Grace came naturally to me, in the same way physics fluxed as my mother and her siblings tossed through the air, the way my baby sister twirled long ribbons around small animals. The Circe De Tradicion never changed. Every single performance was indistinguishable, so no matter how many years apart you came to our show, it would feel like nothing had changed in your absence.

I ducked my head, moving down the sidewalk. Cold rain beat against the ground all around me, soaking through my hat. 

A small bell rang as I entered a small shop, stamping the rain from my boots. “Hello?” 

Toppling sounds banged from behind the bar, a muffled “ow!” wincing as a girl stood up. A dark braid fell over her shoulder, contrasting sharply with her creamy golden skin and startlingly gray eyes. “Hello.” She frowned at the few tables scattered around us, set with old style wire chairs. “Can I help you with something?”

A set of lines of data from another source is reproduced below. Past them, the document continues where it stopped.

-- ==== Sys2Proof/Machine/Core.lean ====
section
/-! DEFINITION. The model behind the host's interface. -/

def Sys2Proof.core : Host.Core := { State := Sys2Proof.Machine.State, Fault := Sys2Proof.Machine.Fault, Refusal := Sys2Proof.Machine.Refusal, step := Sys2Proof.Machine.step, reset := Sys2Proof.Machine.State.reset }
end

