/-! ### Every step -/

/-- Settles O49, row by row of R192: a row outside a frame by its idle count, a row inside one by what it
leaves of the frame's consistency. -/
theorem everyStepKeepsInvariant : Obligations.EveryStepKeepsInvariant := by
  intro s t h hstep
  cases transition_of_step hstep with
  | noInput hin => exact h
  | reset rest hin => exact inv_of_not_running nofun rfl
  | configureIgnored rest f r hin hr =>
    exact inv_of_not_running (by simp [hr]) (h.parked (by simp [hr]))
  | configureFails rest f r hin hr hp => exact inv_of_not_running nofun rfl
  | configureLoads rest f r p hin hr hp => exact inv_loadProfile hp
  | notConfigured rest x hin hr => exact inv_of_not_running nofun rfl
  | ignored rest x hin hr => exact inv_of_not_running (by simp [hr]) (h.parked (by simp [hr]))
  | idleReached rest hin hr hs hcnt => exact h.to_idle hr {} rfl hcnt
  | highCounted rest hin hr hs hcnt =>
    exact h.to_initial hr {} hs (lt_of_le_of_ne (h.counting hr hs) hcnt)
  | lowInInitial rest hin hr hs => exact h.resynced hr {} hs rfl
  | idleHigh rest hin hr hs =>
    exact h.to_idle hr {} hs (h.frozen hr (by simp [hs]))
  | frameStarts rest hin hr hs => exact h.frame_starts hr hs
  | lowEnds rest hw =>
    exact h.goes_on hw {} rfl rfl ((h.commandInv hw).low_ends (phase_of_waiting hw))
  | lowTimesOut rest hw ht => exact h.times_out hw _
  | lowCounts rest hw ht =>
    exact h.goes_on hw {} rfl rfl
      ((h.commandInv hw).cell_counts (.inl (phase_of_waiting hw)) ht)
  | highTimesOut rest hw ht => exact h.times_out hw _
  | highCounts rest hw ht =>
    exact h.goes_on hw {} rfl rfl
      ((h.commandInv hw).cell_counts (.inr (phase_of_waiting hw)) ht)
  | cellDone rest hw hb =>
    exact h.goes_on hw (by constructor <;> simp [loaded]) (by simp) (by simp)
      ((h.commandInv hw).cell_done (phase_of_waiting hw) hb)
  | opcodeKnown rest c hw hb ho hd => exact h.opcode_known hw ho c
  | opcodeUnknown rest hw hb ho hd =>
    exact h.resynced (run_of_waiting hw) (by constructor <;> simp [loaded]) (by simp) (by simp)
  | commandData rest hw hb hs hi =>
    exact h.data_done hw (fun ho => hi ho.2) (by simp [segmentLen, hs]) _
  | responseData rest hw hb hs =>
    exact h.data_done hw (fun ho => nomatch hs.symm.trans ho.1) (by simp [segmentLen, hs]) _
  | stopWaits rest hw =>
    exact h.goes_on hw {} rfl rfl ((h.commandInv hw).stop_waits (phase_of_waiting hw))
  | commandStops rest hw hs =>
    exact h.goes_on hw {} rfl rfl
      ((h.commandInv hw).command_stops (phase_of_waiting hw) hs
        (h.responseTimeout_pos (run_of_waiting hw)) _)
  | responseStops rest hw hs =>
    have hr := run_of_waiting hw
    exact h.to_idle hr {} rfl (h.frozen hr (by simp [state_of_waiting hw]))
  | responseTimesOut rest hw ht => exact h.times_out hw _
  | gapCounts rest hw ht =>
    exact h.goes_on hw {} rfl rfl ((h.commandInv hw).gap_counts (phase_of_waiting hw) ht)
  | responseBegins rest hw hl =>
    exact h.goes_on hw {} rfl rfl
      ((h.commandInv hw).response_begins (phase_of_waiting hw) hl
        (h.bitTimeout_pos (run_of_waiting hw)))
  | emptyResponse rest hw hl =>
    exact h.goes_on hw {} rfl rfl
      ((h.commandInv hw).empty_response (phase_of_waiting hw) hl)

end Sys2Proof.Machine
end

section
/-! The bit reader and the stop bit (41_bit_byte_stop.md R140 to R159): single steps are rows of
42_frame_fsm.md R192, pulses and stop bits of any length are runs. -/

namespace Sys2Proof.Machine

variable {s t : State} {x : Bool} {rest : List InputEvent}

“This is ‘Le Cafe Coffee’, correct?”

She folded her hands on the counter. “Yeah. It was my father’s, but he passed a couple months ago. Now I’m the only one left who’s still here to continue the shop.” 

I studied her. My own family, being the only people I was around my entire life, was everything to me. Losing them… I couldn’t imagine that. “I’m sorry.”

She tilted her head, making a dismissive sound in the back of her throat as she bent down again. “Don’t be. Half of us think he faked his death and is partying it up in Fiji, and the other half-” she sighed. “We don’t know what to think.”

“You’re- you’re running this place all by yourself?”

She glared at me. Probably seventeen, she was around my own age, but with much more of a fire burning inside of her. “I’m staying with my grandparents, but that’s not any of your business.” 

My cheeks tinted. 

“Not- not that I think you can’t,” I hurriedly spoke. “I work at the circus. I was supposed to be getting orders for my family-” I took a short breath. “We haven’t been in Florida in a really long time. My tia Carmen said there was a coffee shop nearby.” 

An awkward beat of silence stretched between us.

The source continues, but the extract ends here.